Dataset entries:

/-- JZ and JNZ (43_jumps.md R142, R143). -/
def Obligations.JzAndJnzConsultR0 : Prop :=
  ∀ (t : Word) (s : State),
    decode (wordI 0x0007010000000000 t) = .ok (.jz t) ∧ decode (wordI 0x0008010000000000 t) = .ok (.jnz t) ∧
      (∃ u, exec (.jz t) s = .next u ∧ JumpsWhen ((s.reg 0).toInt = 0) t s u) ∧
      ∃ u, exec (.jnz t) s = .next u ∧ JumpsWhen ((s.reg 0).toInt ≠ 0) t s u

/-- JE and JNE (43_jumps.md R144, R145). -/
def Obligations.JeAndJneCompareR0WithR1 : Prop :=
  ∀ (t : Word) (s : State),
    decode (wordI 0x0009010000000000 t) = .ok (.je t) ∧ decode (wordI 0x000A010000000000 t) = .ok (.jne t) ∧
      (∃ u, exec (.je t) s = .next u ∧ JumpsWhen ((s.reg 0).toInt = (s.reg 1).toInt) t s u) ∧
      ∃ u, exec (.jne t) s = .next u ∧ JumpsWhen ((s.reg 0).toInt ≠ (s.reg 1).toInt) t s u

/-- JL and JGE, signed (43_jumps.md R146, R149). -/
def Obligations.JlAndJgeCompareSigned : Prop :=
  ∀ (t : Word) (s : State),
    decode (wordI 0x000B010000000000 t) = .ok (.jl t) ∧ decode (wordI 0x000E010000000000 t) = .ok (.jge t) ∧
      (∃ u, exec (.jl t) s = .next u ∧ JumpsWhen ((s.reg 0).toInt < (s.reg 1).toInt) t s u) ∧
      ∃ u, exec (.jge t) s = .next u ∧ JumpsWhen ((s.reg 1).toInt ≤ (s.reg 0).toInt) t s u

/-- JLE and JG, signed (43_jumps.md R147, R148). -/
def Obligations.JleAndJgCompareSigned : Prop :=
  ∀ (t : Word) (s : State),
    decode (wordI 0x000C010000000000 t) = .ok (.jle t) ∧ decode (wordI 0x000D010000000000 t) = .ok (.jg t) ∧
      (∃ u, exec (.jle t) s = .next u ∧ JumpsWhen ((s.reg 0).toInt ≤ (s.reg 1).toInt) t s u) ∧
      ∃ u, exec (.jg t) s = .next u ∧ JumpsWhen ((s.reg 1).toInt < (s.reg 0).toInt) t s u

/-- A jump or call to a target outside the Program completes; the next step raises FetchOutOfBounds with the target as
its pc (43_jumps.md section 1; an inference the spec marks as its own). -/
def Obligations.OutOfRangeTargetFaultsAtTheNextFetch : Prop :=
  ∀ (x : Word) (s : State), s.runState = .running → (x.toInt < 0 ∨ (s.program.length : Int) ≤ x.toInt) →
    (Executes s (.jmp x) ∨ (Executes s (.call x) ∧ s.stackFull = false)) →
    ∃ t u, step s = .next t ∧ t.runState = .running ∧ t.reg 15 = x ∧ step t = .next u ∧
      IsFaultEntry .fetchOutOfBounds t u ∧ u.faultPc = x

/-! ### Stack and calls -/

/-- PUSH, on a stack that is not full and on one that is (44_stack_call.md R160). -/
def Obligations.PushAppendsOrOverflows : Prop :=
  ∀ (ra : RegIdx) (s : State),
    decode (wordR 0x0010010000000000 ra) = .ok (.push ra) ∧
      (s.stackCapacity ≠ some s.stack.length →
        ∃ t, exec (.push ra) s = .next t ∧ t.stack = s.reg ra :: s.stack ∧ OnlyAdvances s t ∧
          t.trapLog = s.trapLog ∧ SameRunRecord s t ∧ SameStores s t) ∧
      (s.stackCapacity = some s.stack.length →
        ∃ t, exec (.push ra) s = .next t ∧ IsFaultEntry .stackOverflow s t)

/-- POP, of a stack that is not empty and of one that is; after a PUSH it leaves the pushed register's pre-push value and
the stack as it was before the pair (44_stack_call.md R161). -/
def Obligations.PopTakesTheTopOrUnderflows : Prop :=
  ∀ (ra : RegIdx) (s : State),
    decode (wordR 0x0011010000000000 ra) = .ok (.pop ra) ∧
      (∀ v rest, s.stack = v :: rest →
        ∃ t, exec (.pop ra) s = .next t ∧ t.stack = rest ∧ WritesThenAdvances s t ra v ∧
          t.trapLog = s.trapLog ∧ SameRunRecord s t ∧ SameStores s t) ∧
      (s.stack = [] → ∃ t, exec (.pop ra) s = .next t ∧ IsFaultEntry .stackUnderflow s t) ∧
      ∀ r : RegIdx, s.stackCapacity ≠ some s.stack.length →
        ∃ t u, exec (.push r) s = .next t ∧ exec (.pop ra) t = .next u ∧ u.stack = s.stack ∧
          (ra ≠ 15 → u.reg ra = s.reg r) ∧ (ra = 15 → IsWrapOf (u.reg 15) ((s.reg r).toInt + 1)) ∧
          ∀ j, j ≠ ra → j ≠ 15 → u.reg j = s.reg j

/-- CALL, on a stack that is not full and on one that is; a RET in any state that has the stack as the CALL left it
returns to the instruction after the CALL (44_stack_call.md R162). -/
def Obligations.CallPushesTheReturnAddress : Prop :=
  ∀ (x : Word) (s : State),
    decode (wordI 0x0012010000000000 x) = .ok (.call x) ∧
      (s.stackCapacity ≠ some s.stack.length →
        ∃ ret t, exec (.call x) s = .next t ∧ IsWrapOf ret ((s.reg 15).toInt + 1) ∧ t.stack = ret :: s.stack ∧
          OnlyPcBecomes s t x ∧ t.trapLog = s.trapLog ∧ SameRunRecord s t ∧ SameStores s t ∧
          ∀ b : State, b.stack = t.stack →
            ∃ c, exec .ret b = .next c ∧ c.stack = s.stack ∧ OnlyPcBecomes b c ret) ∧
      (s.stackCapacity = some s.stack.length →
        ∃ t, exec (.call x) s = .next t ∧ IsFaultEntry .stackOverflow s t)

» WORK TO COMPLETE:
What you return should be the lines from the beginning of the records through the one that contains "decode (wordI 0x0007010000000000", repeated exactly and with no additions.

» FINAL ANSWER:
/-- JZ and JNZ (43_jumps.md R142, R143). -/
def Obligations.JzAndJnzConsultR0 : Prop :=
  ∀ (t : Word) (s : State),
    decode (wordI 0x0007010000000000 t) = .ok (.jz t) ∧ decode (wordI 0x0008010000000000 t) = .ok (.jnz t) ∧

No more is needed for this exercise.